Immediately the difference between the characters is noticeable. Silvanus has airs; he speaks correct English as a way to rise above his station in life. His interlocutor, Iya Tunji, on the other hand, comes across as comfortable in her skin, well-worn by life, polished into who she is the way a stone lying at the bottom of a river-bed has been polished.
That said, there are places where the narrative falls apart. Okoli-Okpagu is very good when she relaxes and allows herself to properly describe a place, feeling or situation. But too often she doesn't let her narrative breathe, leaving us with sloppy descriptors such as dialogue being described with words like “spat”, “hissed and grumbled”, “shouted”. At times, when she uses a single sentence to convey action or a scene shift, the transition or description is clumsy, rushed and awkward. We read sentences like:
Silvanus roared feeling the blood pump into his head
and wince. On the other hand, when she gives herself room, she writes paragraphs such as:
On the centre table a melting candle cast gold sheens on his son’s face, his bright eyes twinkling. Silvanus read the entry to him, and twice he stole furtive glances at his wife who sat in the quiet darkness, a small smile playing on her lips as she looked at him with renewed awe. The twins on her laps gurgled. They were not yet able to understand the words he read aloud in a forced baritone that sounded like the voice of the governor who had just given a speech on the radio amidst sounds of static.
This is much better, it feels fully and more honestly felt. Granted, some tightening would benefit the paragraph (removing the “furtive”, the “his bright eyes twinkling”, etc), but the paragraph has a far more evocative feeling to it. Okoli-Okpagu's writing, at its best, is rich and rewarding.
To return to the plot: as the story progresses Ugobenna's actions spiral the family, and in particular Silvanus, out of control. Silvanus' grasp on the moral life, already shaking, begins to fall away. His reason for living and for being an upstanding man in a corrupt country – his son – have failed him and thus, unfortunately but believable, he decides to fail himself. The last section of the piece, which runs for a good thousand words, is by far the strongest.
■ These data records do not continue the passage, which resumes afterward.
-- ==== Sys2Proof/Word.lean ====
section
/-! DEFINITION. The words of the machine: bytes, 32-bit bus words and 18-bit block offsets (spec 00_scope.md section 4,
R13, R15, R50). Every value of the block is unsigned (R13). -/

namespace Sys2Proof

/-- A byte, or an 8-bit symbol code (R15, R85). -/
abbrev Byte := BitVec 8

/-- A 32-bit register or bus word (R57). -/
abbrev Word := BitVec 32

/-- A block offset, 0x00000 to 0x3FFFF (R50). -/
abbrev Offset := BitVec 18

end Sys2Proof
end

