-- ==== Sys2Proof/Syntax.lean ====
section
/-! DEFINITION. The commands of the block (30_encoding.md R82, R91), the host's bus accesses (20_memory.md R60, R61) and the
turns in which the agents move (R19, R72, R200, R221). -/

namespace Sys2Proof

/-- The four commands, one for each row of spec/opcode_table.json (R82). A command has no operand field: its operands are
n = IN_LEN.LEN at the accept step and IBUF[0 .. n-1] (R81, R90). -/
inductive Instr where
  | b64enc
  | b64dec
  | b16enc
  | b16dec
  deriving DecidableEq, Repr

/-- One host bus access of `n` bytes at a block offset (R17, R60, R61). `n` is any number: a size the block does not support
is a bus error (R173, D8). A write carries its value in the low 8·n bits of `v`. -/
inductive Access where
  | read (off : Offset) (n : Nat)
  | write (off : Offset) (n : Nat) (v : Word)
  deriving DecidableEq, Repr

/-- Whose move it is (R19, R70, R72, R200). The order of the turns is not the block's to choose: R72 lets engine steps
interleave with host accesses in any order, and R221 lets the commit come at any time after the accept (log entry 1). -/
inductive Turn where
  /-- The host performs one bus access. -/
  | host (a : Access)
  /-- The engine takes a step before its commit (R104). -/
  | engineWork
  /-- The engine takes its commit step (R106, R107). -/
  | engineCommit
  /-- The reset input is applied (R200). -/
  | resetOn
  /-- The reset input is released. -/
  | resetOff
  deriving DecidableEq, Repr

end Sys2Proof
end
Okoli-Okpagu really ratches up her writing quality in this piece, pausing sufficiently to explore the moral suffering of her protagonist and the effects his son and his environment is having on his soul. This last section is outstanding, and is well worth fighting through the sometimes sloppy, sagging midsection.
Ifesinachi Okoli-Okpagu is a writer worth keeping an eye on. I encourage you strongly to visit the Sentinel Nigeria website directly to read her story. As noted above there are flaws, but when everything comes together she is a writer who works. Okoli-Okpagu's great strengths are dialogue (though not her descriptors of it), lengthy description, and lengthy introspection. I look forward to what comes next.
Ugobenna by Ifesinachi Okoli-Okpagu is a short story from Sentinel Nigeria - Issue 8.